> [Work to complete] After finding the line with "to R504) -/" in the data below, set down exactly each line through the one with "given : Nat := 0", inclusive, and stop there.

> [Material provided]
-------

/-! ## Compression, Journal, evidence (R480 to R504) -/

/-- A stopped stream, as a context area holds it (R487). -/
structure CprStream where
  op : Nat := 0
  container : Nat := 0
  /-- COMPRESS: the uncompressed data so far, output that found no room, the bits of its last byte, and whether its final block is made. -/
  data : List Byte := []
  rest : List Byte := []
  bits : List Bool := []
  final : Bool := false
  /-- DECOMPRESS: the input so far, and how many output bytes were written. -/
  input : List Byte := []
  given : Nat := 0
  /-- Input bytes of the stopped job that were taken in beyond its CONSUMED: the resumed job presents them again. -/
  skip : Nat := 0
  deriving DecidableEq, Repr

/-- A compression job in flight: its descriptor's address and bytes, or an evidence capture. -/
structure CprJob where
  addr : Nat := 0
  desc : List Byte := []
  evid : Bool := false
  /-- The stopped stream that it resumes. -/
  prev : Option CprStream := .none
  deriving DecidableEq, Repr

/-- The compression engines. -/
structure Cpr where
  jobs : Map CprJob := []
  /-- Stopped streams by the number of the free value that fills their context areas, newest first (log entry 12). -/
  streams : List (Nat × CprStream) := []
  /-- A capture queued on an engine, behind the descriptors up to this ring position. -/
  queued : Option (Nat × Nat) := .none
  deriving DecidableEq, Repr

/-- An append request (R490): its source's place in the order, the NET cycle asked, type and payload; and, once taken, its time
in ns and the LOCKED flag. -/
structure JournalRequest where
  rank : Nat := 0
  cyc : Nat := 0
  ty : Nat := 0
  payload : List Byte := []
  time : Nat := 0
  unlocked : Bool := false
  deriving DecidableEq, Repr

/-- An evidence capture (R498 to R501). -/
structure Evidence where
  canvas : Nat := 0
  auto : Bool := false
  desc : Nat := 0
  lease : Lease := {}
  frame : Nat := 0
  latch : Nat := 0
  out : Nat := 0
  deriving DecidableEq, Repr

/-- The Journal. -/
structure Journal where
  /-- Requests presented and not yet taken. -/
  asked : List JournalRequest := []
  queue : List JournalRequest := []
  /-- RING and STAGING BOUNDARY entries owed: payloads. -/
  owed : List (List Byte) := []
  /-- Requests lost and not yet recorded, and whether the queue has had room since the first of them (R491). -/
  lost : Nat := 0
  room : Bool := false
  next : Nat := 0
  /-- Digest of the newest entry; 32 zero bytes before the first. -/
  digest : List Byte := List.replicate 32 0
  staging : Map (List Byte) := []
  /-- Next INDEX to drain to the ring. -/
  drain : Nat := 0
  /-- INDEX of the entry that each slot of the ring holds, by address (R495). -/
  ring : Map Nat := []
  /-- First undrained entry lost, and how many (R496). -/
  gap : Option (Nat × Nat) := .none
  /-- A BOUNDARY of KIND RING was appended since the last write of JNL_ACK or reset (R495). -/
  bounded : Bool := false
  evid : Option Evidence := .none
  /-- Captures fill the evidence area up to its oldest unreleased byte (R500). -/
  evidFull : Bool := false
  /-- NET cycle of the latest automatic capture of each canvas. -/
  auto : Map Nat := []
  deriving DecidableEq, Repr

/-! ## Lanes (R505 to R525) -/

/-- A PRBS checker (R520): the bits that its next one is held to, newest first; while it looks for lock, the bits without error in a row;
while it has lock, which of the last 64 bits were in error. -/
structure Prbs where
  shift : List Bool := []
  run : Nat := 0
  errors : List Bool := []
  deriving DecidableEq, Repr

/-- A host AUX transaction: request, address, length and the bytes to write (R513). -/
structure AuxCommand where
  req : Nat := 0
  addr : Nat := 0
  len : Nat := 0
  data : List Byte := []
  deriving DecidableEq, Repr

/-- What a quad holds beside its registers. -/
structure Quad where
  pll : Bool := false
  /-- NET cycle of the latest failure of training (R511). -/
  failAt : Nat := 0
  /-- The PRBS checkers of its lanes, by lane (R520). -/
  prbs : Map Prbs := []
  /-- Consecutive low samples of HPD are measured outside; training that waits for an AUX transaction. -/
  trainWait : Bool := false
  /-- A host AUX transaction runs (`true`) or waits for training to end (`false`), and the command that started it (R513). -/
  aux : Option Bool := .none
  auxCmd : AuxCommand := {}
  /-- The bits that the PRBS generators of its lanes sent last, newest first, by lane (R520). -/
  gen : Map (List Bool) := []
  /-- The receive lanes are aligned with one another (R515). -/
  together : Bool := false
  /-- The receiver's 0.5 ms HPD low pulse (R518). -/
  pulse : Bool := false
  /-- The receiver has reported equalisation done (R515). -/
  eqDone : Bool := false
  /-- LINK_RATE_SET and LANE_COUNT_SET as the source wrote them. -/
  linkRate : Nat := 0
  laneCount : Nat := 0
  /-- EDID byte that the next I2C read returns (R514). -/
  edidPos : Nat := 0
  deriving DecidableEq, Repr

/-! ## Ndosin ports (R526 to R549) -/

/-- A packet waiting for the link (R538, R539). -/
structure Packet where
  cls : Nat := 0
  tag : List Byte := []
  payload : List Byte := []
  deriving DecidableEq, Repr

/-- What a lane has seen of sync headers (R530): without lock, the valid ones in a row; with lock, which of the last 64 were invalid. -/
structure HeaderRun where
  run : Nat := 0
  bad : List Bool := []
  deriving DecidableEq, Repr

-------

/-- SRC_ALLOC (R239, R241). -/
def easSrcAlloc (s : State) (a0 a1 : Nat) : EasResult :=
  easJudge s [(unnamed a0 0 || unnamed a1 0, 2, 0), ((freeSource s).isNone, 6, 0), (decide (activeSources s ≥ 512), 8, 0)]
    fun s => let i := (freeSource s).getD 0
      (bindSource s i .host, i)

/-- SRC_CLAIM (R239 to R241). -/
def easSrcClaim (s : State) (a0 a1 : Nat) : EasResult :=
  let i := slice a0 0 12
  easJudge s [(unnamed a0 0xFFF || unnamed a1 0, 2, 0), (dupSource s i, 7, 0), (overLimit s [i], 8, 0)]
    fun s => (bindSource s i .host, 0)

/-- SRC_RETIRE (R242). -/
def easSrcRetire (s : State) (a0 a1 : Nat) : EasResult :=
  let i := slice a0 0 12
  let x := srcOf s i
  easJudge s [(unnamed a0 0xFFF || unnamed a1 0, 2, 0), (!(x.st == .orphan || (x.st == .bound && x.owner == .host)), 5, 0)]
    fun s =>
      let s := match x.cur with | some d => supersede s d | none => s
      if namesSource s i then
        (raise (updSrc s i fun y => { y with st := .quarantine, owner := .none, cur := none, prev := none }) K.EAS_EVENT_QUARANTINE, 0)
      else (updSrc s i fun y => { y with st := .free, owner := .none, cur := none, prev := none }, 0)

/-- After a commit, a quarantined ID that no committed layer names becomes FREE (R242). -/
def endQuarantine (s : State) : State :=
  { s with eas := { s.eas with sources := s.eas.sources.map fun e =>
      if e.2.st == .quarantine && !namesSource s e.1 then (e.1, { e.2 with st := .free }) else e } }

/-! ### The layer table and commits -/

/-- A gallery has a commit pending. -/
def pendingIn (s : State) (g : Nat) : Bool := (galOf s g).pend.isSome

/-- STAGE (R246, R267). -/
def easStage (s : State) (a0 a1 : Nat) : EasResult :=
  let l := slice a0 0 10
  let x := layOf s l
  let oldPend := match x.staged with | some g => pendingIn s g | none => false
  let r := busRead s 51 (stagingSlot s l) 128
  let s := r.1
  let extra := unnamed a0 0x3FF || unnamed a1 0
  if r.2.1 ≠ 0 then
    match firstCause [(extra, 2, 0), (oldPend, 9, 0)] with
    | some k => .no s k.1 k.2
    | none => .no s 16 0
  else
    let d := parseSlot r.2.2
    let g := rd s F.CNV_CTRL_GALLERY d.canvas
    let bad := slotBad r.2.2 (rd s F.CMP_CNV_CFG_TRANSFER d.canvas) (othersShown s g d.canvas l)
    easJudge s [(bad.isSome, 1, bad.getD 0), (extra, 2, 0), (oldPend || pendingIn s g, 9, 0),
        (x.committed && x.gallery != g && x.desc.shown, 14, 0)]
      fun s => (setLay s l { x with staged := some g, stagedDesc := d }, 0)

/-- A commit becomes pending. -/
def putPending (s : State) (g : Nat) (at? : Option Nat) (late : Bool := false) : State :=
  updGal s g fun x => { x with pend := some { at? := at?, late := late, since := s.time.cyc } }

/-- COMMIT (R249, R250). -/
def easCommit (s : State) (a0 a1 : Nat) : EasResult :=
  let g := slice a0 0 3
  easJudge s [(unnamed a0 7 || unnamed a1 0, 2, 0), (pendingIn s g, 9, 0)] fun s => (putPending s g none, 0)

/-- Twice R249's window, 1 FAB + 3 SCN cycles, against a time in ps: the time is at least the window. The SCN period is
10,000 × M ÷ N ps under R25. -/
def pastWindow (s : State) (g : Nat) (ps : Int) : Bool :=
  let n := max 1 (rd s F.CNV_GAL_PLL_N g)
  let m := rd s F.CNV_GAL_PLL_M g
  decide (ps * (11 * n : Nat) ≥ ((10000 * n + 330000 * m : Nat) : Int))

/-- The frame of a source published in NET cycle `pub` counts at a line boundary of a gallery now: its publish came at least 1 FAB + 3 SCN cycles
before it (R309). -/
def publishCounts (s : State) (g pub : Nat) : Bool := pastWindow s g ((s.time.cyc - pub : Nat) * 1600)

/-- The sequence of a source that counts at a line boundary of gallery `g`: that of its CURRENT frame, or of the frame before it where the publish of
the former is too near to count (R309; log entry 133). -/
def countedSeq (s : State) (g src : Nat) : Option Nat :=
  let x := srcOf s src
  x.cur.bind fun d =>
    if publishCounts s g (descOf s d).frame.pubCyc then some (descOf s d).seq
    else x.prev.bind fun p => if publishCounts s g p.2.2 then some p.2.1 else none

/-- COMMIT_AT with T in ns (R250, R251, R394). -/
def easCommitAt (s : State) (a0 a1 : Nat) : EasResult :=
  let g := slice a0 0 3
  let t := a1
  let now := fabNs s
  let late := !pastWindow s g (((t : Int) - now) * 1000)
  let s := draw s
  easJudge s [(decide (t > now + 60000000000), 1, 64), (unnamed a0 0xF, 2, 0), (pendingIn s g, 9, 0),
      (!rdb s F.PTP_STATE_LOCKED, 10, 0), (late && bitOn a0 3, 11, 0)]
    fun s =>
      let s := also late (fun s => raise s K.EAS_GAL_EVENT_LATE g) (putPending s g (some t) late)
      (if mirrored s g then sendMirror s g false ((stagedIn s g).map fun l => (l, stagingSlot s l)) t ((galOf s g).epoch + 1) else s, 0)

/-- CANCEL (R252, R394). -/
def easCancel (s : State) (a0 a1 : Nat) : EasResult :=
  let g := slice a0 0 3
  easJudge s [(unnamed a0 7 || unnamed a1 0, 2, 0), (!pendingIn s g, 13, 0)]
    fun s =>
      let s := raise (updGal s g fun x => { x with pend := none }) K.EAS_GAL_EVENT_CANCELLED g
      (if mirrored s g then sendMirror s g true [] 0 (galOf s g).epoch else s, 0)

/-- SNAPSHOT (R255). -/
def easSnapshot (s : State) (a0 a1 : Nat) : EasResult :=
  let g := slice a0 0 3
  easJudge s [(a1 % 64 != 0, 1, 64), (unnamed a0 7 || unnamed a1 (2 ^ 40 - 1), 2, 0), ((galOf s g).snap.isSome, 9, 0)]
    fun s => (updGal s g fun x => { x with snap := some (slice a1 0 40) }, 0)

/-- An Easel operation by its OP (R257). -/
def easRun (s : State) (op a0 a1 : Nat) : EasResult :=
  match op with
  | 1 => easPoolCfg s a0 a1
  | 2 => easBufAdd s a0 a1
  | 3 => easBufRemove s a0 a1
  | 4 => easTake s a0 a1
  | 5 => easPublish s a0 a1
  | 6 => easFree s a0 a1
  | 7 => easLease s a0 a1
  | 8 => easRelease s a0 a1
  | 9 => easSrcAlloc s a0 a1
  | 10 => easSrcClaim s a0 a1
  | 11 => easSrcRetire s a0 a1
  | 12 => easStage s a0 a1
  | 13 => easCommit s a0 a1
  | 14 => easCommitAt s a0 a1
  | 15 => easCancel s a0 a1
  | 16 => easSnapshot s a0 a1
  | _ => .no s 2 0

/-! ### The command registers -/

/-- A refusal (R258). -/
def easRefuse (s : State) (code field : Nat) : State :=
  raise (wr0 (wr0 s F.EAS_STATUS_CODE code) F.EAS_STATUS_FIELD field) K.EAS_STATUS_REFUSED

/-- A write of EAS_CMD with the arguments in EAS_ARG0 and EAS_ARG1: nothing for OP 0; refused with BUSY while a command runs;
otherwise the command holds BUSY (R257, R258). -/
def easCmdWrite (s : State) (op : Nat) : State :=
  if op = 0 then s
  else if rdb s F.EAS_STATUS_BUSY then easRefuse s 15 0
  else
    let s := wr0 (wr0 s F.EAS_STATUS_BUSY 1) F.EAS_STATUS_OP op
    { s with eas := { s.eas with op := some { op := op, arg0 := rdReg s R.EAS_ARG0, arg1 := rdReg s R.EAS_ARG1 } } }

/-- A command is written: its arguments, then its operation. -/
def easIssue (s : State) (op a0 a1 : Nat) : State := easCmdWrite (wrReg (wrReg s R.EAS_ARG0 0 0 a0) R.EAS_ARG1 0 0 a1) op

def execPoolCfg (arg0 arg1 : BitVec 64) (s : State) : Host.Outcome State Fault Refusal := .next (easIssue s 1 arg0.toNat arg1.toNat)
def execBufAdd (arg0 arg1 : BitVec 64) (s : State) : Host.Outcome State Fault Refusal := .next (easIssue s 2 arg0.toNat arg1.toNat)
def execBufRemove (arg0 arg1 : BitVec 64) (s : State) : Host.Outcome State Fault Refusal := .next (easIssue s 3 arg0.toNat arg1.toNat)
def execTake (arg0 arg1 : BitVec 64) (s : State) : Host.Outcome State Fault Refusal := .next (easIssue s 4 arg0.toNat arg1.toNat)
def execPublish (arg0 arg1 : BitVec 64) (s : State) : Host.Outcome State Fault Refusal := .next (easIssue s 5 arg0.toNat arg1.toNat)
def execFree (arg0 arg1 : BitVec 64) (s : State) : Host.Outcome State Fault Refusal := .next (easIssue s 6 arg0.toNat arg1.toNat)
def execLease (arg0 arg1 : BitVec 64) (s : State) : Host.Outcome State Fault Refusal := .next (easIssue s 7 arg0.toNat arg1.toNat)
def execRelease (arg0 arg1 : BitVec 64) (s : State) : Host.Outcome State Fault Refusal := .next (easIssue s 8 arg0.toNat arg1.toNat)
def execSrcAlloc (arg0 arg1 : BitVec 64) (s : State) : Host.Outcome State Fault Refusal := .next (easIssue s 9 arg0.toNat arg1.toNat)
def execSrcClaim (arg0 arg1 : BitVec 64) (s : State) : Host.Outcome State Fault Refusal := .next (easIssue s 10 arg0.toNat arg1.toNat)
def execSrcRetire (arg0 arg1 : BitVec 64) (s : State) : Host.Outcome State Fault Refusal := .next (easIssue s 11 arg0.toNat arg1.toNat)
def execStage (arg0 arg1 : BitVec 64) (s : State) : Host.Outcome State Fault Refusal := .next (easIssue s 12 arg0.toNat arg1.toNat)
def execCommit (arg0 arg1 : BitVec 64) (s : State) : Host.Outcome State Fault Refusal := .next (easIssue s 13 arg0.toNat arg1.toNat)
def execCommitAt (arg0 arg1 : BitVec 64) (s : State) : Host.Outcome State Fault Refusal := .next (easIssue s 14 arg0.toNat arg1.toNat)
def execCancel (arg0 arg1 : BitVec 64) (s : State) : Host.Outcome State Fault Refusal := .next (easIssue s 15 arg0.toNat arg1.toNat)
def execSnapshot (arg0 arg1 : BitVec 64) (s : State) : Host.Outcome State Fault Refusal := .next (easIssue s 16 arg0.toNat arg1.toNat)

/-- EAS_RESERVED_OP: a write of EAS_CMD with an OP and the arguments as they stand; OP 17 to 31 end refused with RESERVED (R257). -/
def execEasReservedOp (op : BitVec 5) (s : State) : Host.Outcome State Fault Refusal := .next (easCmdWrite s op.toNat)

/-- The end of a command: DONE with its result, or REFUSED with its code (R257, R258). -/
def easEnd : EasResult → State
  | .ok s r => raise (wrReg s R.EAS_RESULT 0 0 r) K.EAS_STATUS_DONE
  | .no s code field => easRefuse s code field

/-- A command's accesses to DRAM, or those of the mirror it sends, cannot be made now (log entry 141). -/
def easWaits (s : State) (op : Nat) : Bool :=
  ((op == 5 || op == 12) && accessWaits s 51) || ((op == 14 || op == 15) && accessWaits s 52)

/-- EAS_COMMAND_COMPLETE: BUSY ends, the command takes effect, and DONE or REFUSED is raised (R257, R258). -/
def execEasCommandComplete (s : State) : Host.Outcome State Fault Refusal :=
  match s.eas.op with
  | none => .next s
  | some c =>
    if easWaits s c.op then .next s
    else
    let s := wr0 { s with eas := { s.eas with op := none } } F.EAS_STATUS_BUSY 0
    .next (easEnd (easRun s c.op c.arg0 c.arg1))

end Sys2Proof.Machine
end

-------

> [Written answer]
/-! ## Compression, Journal, evidence (R480 to R504) -/

/-- A stopped stream, as a context area holds it (R487). -/
structure CprStream where
  op : Nat := 0
  container : Nat := 0
  /-- COMPRESS: the uncompressed data so far, output that found no room, the bits of its last byte, and whether its final block is made. -/
  data : List Byte := []
  rest : List Byte := []
  bits : List Bool := []
  final : Bool := false
  /-- DECOMPRESS: the input so far, and how many output bytes were written. -/
  input : List Byte := []
  given : Nat := 0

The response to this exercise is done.